Wed Jan 20 21:19:48 PST 2016

flyingforyou added inline comments.

================
Comment at: lib/Analysis/ScalarEvolutionExpander.cpp:1863-1864
@@ -1838,4 +1862,4 @@
     if (!match(BB->getTerminator(),
-               m_Br(m_ICmp(Pred, m_Instruction(LHS), m_Instruction(RHS)),
-                    TrueBB, FalseBB)))
+               m_Br(m_ICmp(Pred, m_Instruction(LHS), m_Value(RHSV)), TrueBB,
+                    FalseBB)))
       continue;
----------------
mzolotukhin wrote:
> I don't understand why we need to break symmetry in this code.
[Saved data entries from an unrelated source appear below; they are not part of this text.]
/-- Whether a word issues on the scalar unit: bit 78 (R226). -/
def uniform : Instr → Bool
  | .nop _ uni => uni
  | .br _ _ => true
  | .brc _ _ _ _ => true
  | .brd _ _ _ => false
  | .brx _ _ => true
  | .call _ _ _ => true
  | .ret _ _ => true
  | .loop _ _ _ => true
  | .exit _ => false
  | .sleep _ _ => true
  | .trap _ _ => true
  | .rtt _ => true
  | .yielddSusp _ => true
  | .yielddRet _ => true
  | .bkpt _ _ => true
  | .sadd _ _ _ _ _ => true
  | .ssub _ _ _ _ _ => true
  | .smul _ _ _ _ => true
  | .smulh _ _ _ _ _ => true
  | .sdiv _ _ _ _ _ => true
  | .srem _ _ _ _ _ => true
  | .sand _ _ _ _ => true
  | .sor _ _ _ _ => true
  | .sxor _ _ _ _ => true
  | .sshl _ _ _ _ _ => true
  | .sshr _ _ _ _ _ => true
  | .ssar _ _ _ _ _ => true
  | .smin _ _ _ _ _ => true
  | .smax _ _ _ _ _ => true
  | .scmp _ _ _ _ _ => true
  | .smov _ _ _ _ => true
  | .smovi _ _ _ => true
  | .slea _ _ _ _ _ => true
  | .ssel _ _ _ _ => true
  | .pset _ _ _ => false
  | .plop _ _ _ _ _ => false
  | .pcnt _ _ _ => true
  | .pfirst _ _ _ => true
  | .pvote _ _ _ _ => false
  | .rdsp _ d _ => isScalar d
  | .wrsp _ sr _ => sr == 8#6 || sr == 9#6
  | .setfmt _ _ => true
  | .setrm _ _ => true
  | .rdff _ d => isScalar d
  | .clrff _ _ => false
  | .iadd _ _ _ _ _ _ => false
  | .isub _ _ _ _ _ _ => false
  | .imul _ _ _ _ _ => false
  | .imulh _ _ _ _ _ _ => false
  | .imad _ _ _ _ _ => false
  | .idiv _ _ _ _ _ _ => false
  | .irem _ _ _ _ _ _ => false
  | .imin _ _ _ _ _ _ => false
  | .imax _ _ _ _ _ _ => false
  | .iabs _ _ _ _ => false
  | .ineg _ _ _ _ => false
  | .icmp _ _ _ _ _ => false
  | .isel _ _ _ _ _ _ => false
  | .imov _ _ _ _ => false
  | .imovi _ _ _ _ => false
  | .iand _ _ _ _ _ => false
  | .ior _ _ _ _ _ => false
  | .ixor _ _ _ _ _ => false
  | .inot _ _ _ _ => false
  | .ishl _ _ _ _ _ => false
  | .ishr _ _ _ _ _ => false
  | .isar _ _ _ _ _ => false
  | .irot _ _ _ _ _ => false
  | .bfx _ _ _ _ _ _ => false
  | .bfi _ _ _ _ _ => false
  | .popc _ _ _ _ => false
  | .clz _ _ _ _ => false
  | .fadd _ _ _ _ _ _ => false
  | .fsub _ _ _ _ _ _ => false
  | .fmul _ _ _ _ _ _ => false
  | .ffma _ _ _ _ _ _ => false
  | .fmin _ _ _ _ _ => false
  | .fmax _ _ _ _ _ => false
  | .fabs _ _ _ _ => false
  | .fneg _ _ _ _ => false
  | .fcmp _ _ _ _ _ => false
  | .fclass _ _ _ _ => false
  | .fdiv _ _ _ _ _ _ => false
  | .fsqrt _ _ _ _ _ => false
  | .frcp _ _ _ _ _ => false
  | .frsq _ _ _ _ _ => false
  | .fexp2 _ _ _ _ _ => false
  | .flog2 _ _ _ _ _ => false
  | .fsinpi _ _ _ _ _ => false
  | .fcospi _ _ _ _ _ => false
  | .fround _ _ _ _ _ => false
  | .faddPacked _ _ _ _ _ _ _ => false
  | .fsubPacked _ _ _ _ _ _ _ => false
  | .fmulPacked _ _ _ _ _ _ _ => false
  | .ffmaPacked _ _ _ _ _ _ _ => false
  | .fminPacked _ _ _ _ _ _ => false
  | .fmaxPacked _ _ _ _ _ _ => false
  | .fabsPacked _ _ _ _ _ => false
  | .fnegPacked _ _ _ _ _ => false
  | .fcmpPacked _ _ _ _ _ _ => false
  | .fclassPacked _ _ _ _ _ => false
  | .fdivPacked _ _ _ _ _ _ _ => false
  | .fsqrtPacked _ _ _ _ _ _ => false
  | .frcpPacked _ _ _ _ _ _ => false
  | .frsqPacked _ _ _ _ _ _ => false
  | .fexp2Packed _ _ _ _ _ _ => false
  | .flog2Packed _ _ _ _ _ _ => false
  | .fsinpiPacked _ _ _ _ _ _ => false
  | .fcospiPacked _ _ _ _ _ _ => false
  | .froundPacked _ _ _ _ _ _ => false
  | .cvt _ _ _ _ _ _ _ _ => false
  | .qblk _ _ _ _ _ _ => false
  | .dqblk _ _ _ _ _ => false
  | .shfl _ _ _ _ _ => false
  | .bcast _ _ _ _ => false
  | .vred _ _ _ d _ => isScalar d
  | .vscan _ _ _ _ _ _ => false
  | .vcompact _ _ _ _ => false
  | .cka _ _ _ d _ => isScalar d
  | .chk _ _ d _ _ => isScalar d
  | .ld _ _ _ d _ => isScalar d
  | .st _ _ _ d _ => isScalar d
  | .ldx _ _ _ _ _ _ => false
  | .stx _ _ _ _ _ _ => false
  | .prf _ _ => false
  | .invl _ _ => false
  | .lds _ _ _ d _ => isScalar d
  | .sts _ _ _ d _ => isScalar d
  | .winmap _ _ _ _ => true
  | .winfl _ _ => true
  | .windrop _ _ => true
  | .atom _ _ _ d _ => isScalar d
  | .red _ _ _ d _ => isScalar d
  | .atoms _ _ _ d _ => isScalar d
  | .upd _ _ _ d _ => isScalar d
  | .fence _ uni _ _ => uni
  | .seal _ _ _ => true
  | .unseal _ _ => true
  | .waitcnt _ _ _ => true
  | .waitcmp _ _ _ _ _ => false
  | .waitw _ _ _ => false
  | .pjoin _ _ => true
  | .pleave _ _ => true
  | .pexpect _ _ _ => true
  | .parrive _ _ => true
  | .pwait _ _ => true
  | .psync _ _ => true
  | .racq _ _ _ => true
  | .rpub _ _ _ => true
  | .rtake _ _ _ => true
  | .rfree _ _ _ => true
  | .tsig _ _ _ => true
  | .cpy _ _ => true
  | .cpyg _ _ => true
  | .cpys _ _ => true
  | .cpyr _ _ => true
  | .cpyb _ _ _ => true
  | .cpyf _ _ => true
  | .cpyq _ _ => true
  | .scbind _ _ _ => true
  | .scdrop _ _ => true
  | .kset _ _ _ _ _ => true
  | .krel _ _ => true
  | .mzero _ _ => true
  | .mma _ _ _ _ _ _ _ _ _ => false
  | .mmasp _ _ _ _ _ _ _ _ _ => false
  | .mdrain _ _ _ _ _ _ _ _ _ => true
  | .mload _ _ _ _ _ => true
  | .itset _ _ => true
  | .itnext _ _ => false
  | .itdone _ _ => false
  | .itend _ => true
  | .resq _ _ _ => false
  | .spawn _ _ _ => false
  | .spq _ => true
  | .sealsave _ _ _ _ => true
  | .sealload _ _ _ _ => true
  | .ptew _ _ _ => true
  | .poolget _ _ => true
  | .fltinfo _ _ => true
  | .issueSelect _ _ => true
  | .fragmentOverdue _ _ => true
  | .sleepExpiry _ _ => true
  | .pennantWaitRelease _ _ => true
  | .brokenPennant _ => true
  | .ringWaitResume _ _ => true
  | .ringPublishDeferred _ _ => true
  | .fullLineStallEnd _ _ => true
  | .windowLineFill _ _ => true
  | .waitcntReturn _ _ => true
  | .monitorWake _ _ => true
  | .monitorReread _ _ => true
  | .spawnRoom _ _ => true
  | .spqQueueEmpty _ _ => true
  | .unsealCountZero _ _ => true
  | .packingTimeout _ _ _ => true
  | .packedGroupStart _ _ _ => true
  | .copyRowLands _ => true
  | .copyComplete _ => true
  | .peerBagPooling _ _ => true
  | .scaleCacheFill _ _ => true
  | .octetPassComplete _ => true
  | .ksetComplete _ => true
  | .mdrainComplete _ => true
  | .mloadComplete _ => true
  | .walkerMapWriteDone _ => true
  | .prefetchLands _ => true
  | .tableWalk _ _ _ => true
  | .firmwarePoolFill _ _ => true
  | .read _ _ _ => true
  | .own _ _ _ => true
  | .update _ _ _ => true
  | .writeback _ _ => true
  | .flush _ _ => true
  | .grant _ _ => true
  | .probe _ _ => true
  | .answer _ _ => true
  | .gone _ _ => true
  | .burstCommand _ _ => true
  | .burstComplete _ _ => true
  | .deviceBeatTimeout _ _ => true
  | .abortCompletion _ _ _ => true
  | .probeTimeout _ _ => true
  | .coreLossBroadcast _ _ => true
  | .dispatcherPass => true
  | .yieldTrap _ => true
  | .gangStateSave _ => true
  | .yieldBudgetExpiry _ => true
  | .coreMapChange => true
  | .powerWindow _ _ => true
  | .thermalTrip _ => true
  | .thermalTripEnd _ => true
  | .cqdoor _ _ _ => true
  | .queueRegister _ _ _ => true
  | .queueUnregister _ _ _ => true
  | .queueErrorClear _ _ => true
  | .cchead _ _ _ => true
  | .fqhead _ _ => true
  | .fqOverflowClear _ => true
  | .registerWrite _ _ _ => true
  | .commandStart _ _ => true
  | .launch _ _ => true
  | .hostCopy _ _ => true
  | .map _ _ => true
  | .unmap _ _ => true
  | .poolGrant _ _ => true
  | .tokenSignal _ _ => true
  | .tokenWait _ _ => true
  | .contextCreate _ _ => true
  | .contextSave _ _ => true
  | .contextRestore _ _ => true
  | .launchAbort _ _ => true
  | .loadImage _ _ => true
  | .contextDestroy _ _ => true
  | .healthQuery _ _ => true
  | .scanTest _ _ => true
  | .scanDrainDone _ => true
  | .scanDrainTimeout _ => true
  | .scanRunDone _ _ => true
  | .scanTestAbort _ => true
  | .deconfigure _ _ => true
  | .attest _ _ => true
  | .reclaim _ _ => true
  | .nodeQuery _ _ => true
  | .halyardFlitReceive _ _ _ => true
  | .replayRequest _ _ => true
  | .stopGo _ _ => true
  | .linkRetrain _ _ => true
  | .linkDown _ => true
  | .halyardMessage _ _ _ => true
  | .deviceDrop _ => true
  | .launchAbortMessage _ => true
  | .hoistReady _ _ => true
  | .hoistGo _ => true
  | .launchEndReport _ _ _ => true
  | .healthRecordRead => true
  | .ageingMonitorRead => true
  | .errorLogRead => true
  | .warmReset => true
  | .coldReset => true
  | .ageingSample _ _ _ => true
  | .errorFilterEpoch => true
  | .healthRebuild => true
  | .horizonReached _ _ => true
  | .hostMemoryCompletion _ _ _ => true
  | .atomicAtHome _ => true
  | .powerOn _ => true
Anyway, if we do this, we should either add an assert that the opposite situation never happens, or properly handle both cases. The fact that we've only seen one case is not a justification for not handling the other one.
> 
> IOW, why can't LHS be Value, and RHS be Instruction?
I think LHS can be Value. But what I know is above pattern can cover most of cases.


```
    if (match(BB->getTerminator(),
               m_Br(m_ICmp(Pred, m_Value(LHSV), m_Value(RHSV)), TrueBB,
                    FalseBB))) {
      dbgs() << "m_Value(LHSV), m_Value(RHSV) pattern\n";
      if (match(BB->getTerminator(),
                 m_Br(m_ICmp(Pred, m_Instruction(LHS), m_Instruction(RHS)), TrueBB,
                      FalseBB)))
        dbgs() << "m_Instruction(LHS), m_Instruction(RHS) pattern\n";
      else if (match(BB->getTerminator(),
                 m_Br(m_ICmp(Pred, m_Instruction(LHS), m_Value(RHSV)), TrueBB,
                      FalseBB)))
        dbgs() << "m_Instruction(LHS), m_Value(RHSV) pattern\n";
      else
        dbgs() << "unknown(LHS), unknown(RHS) pattern\n";

    }
```

When I test above code, I can't find "unknown(LHS), unknown(RHS) pattern\n" on building big benchmarks programs including LLVM itself.



|m_Value(LHSV), m_Value(RHSV) pattern |50650
|m_Instruction(LHS), m_Instruction(RHS) pattern|30178
|m_Instruction(LHS), m_Value(RHSV) pattern |20472

So I think it's no necessary to consider `LHS `is `Value` now.

Actually, we don't make compare instruction likes `cmp constant, reg`...

================
Comment at: lib/Transforms/Utils/LoopUnrollRuntime.cpp:346-347
@@ -343,4 +345,4 @@
   //  extra iterations = run-time trip count % (loop unroll factor + 1)
   Value *TripCount = Expander.expandCodeFor(TripCountSC, TripCountSC->getType(),
                                             PreHeaderBR);
   Value *BECount = Expander.expandCodeFor(BECountSC, BECountSC->getType(),
----------------
mzolotukhin wrote:
> This should be in the same patch, otherwise the change will only paper over the issue, and lead to actually worse code in the end. If `expandCodeFor` isn't updated, it'll fail to reuse the existing value, so it'll generate yet another division. The idea of the patch is to teach SCEV to reuse existing expressions, not just hack around the high cost of division. The division should still be considered expensive, so we definitely shouldn't generate redundant ones.
> 
Michael, I am not an expert of SCEV. I think you might want to get review from Sanjoy.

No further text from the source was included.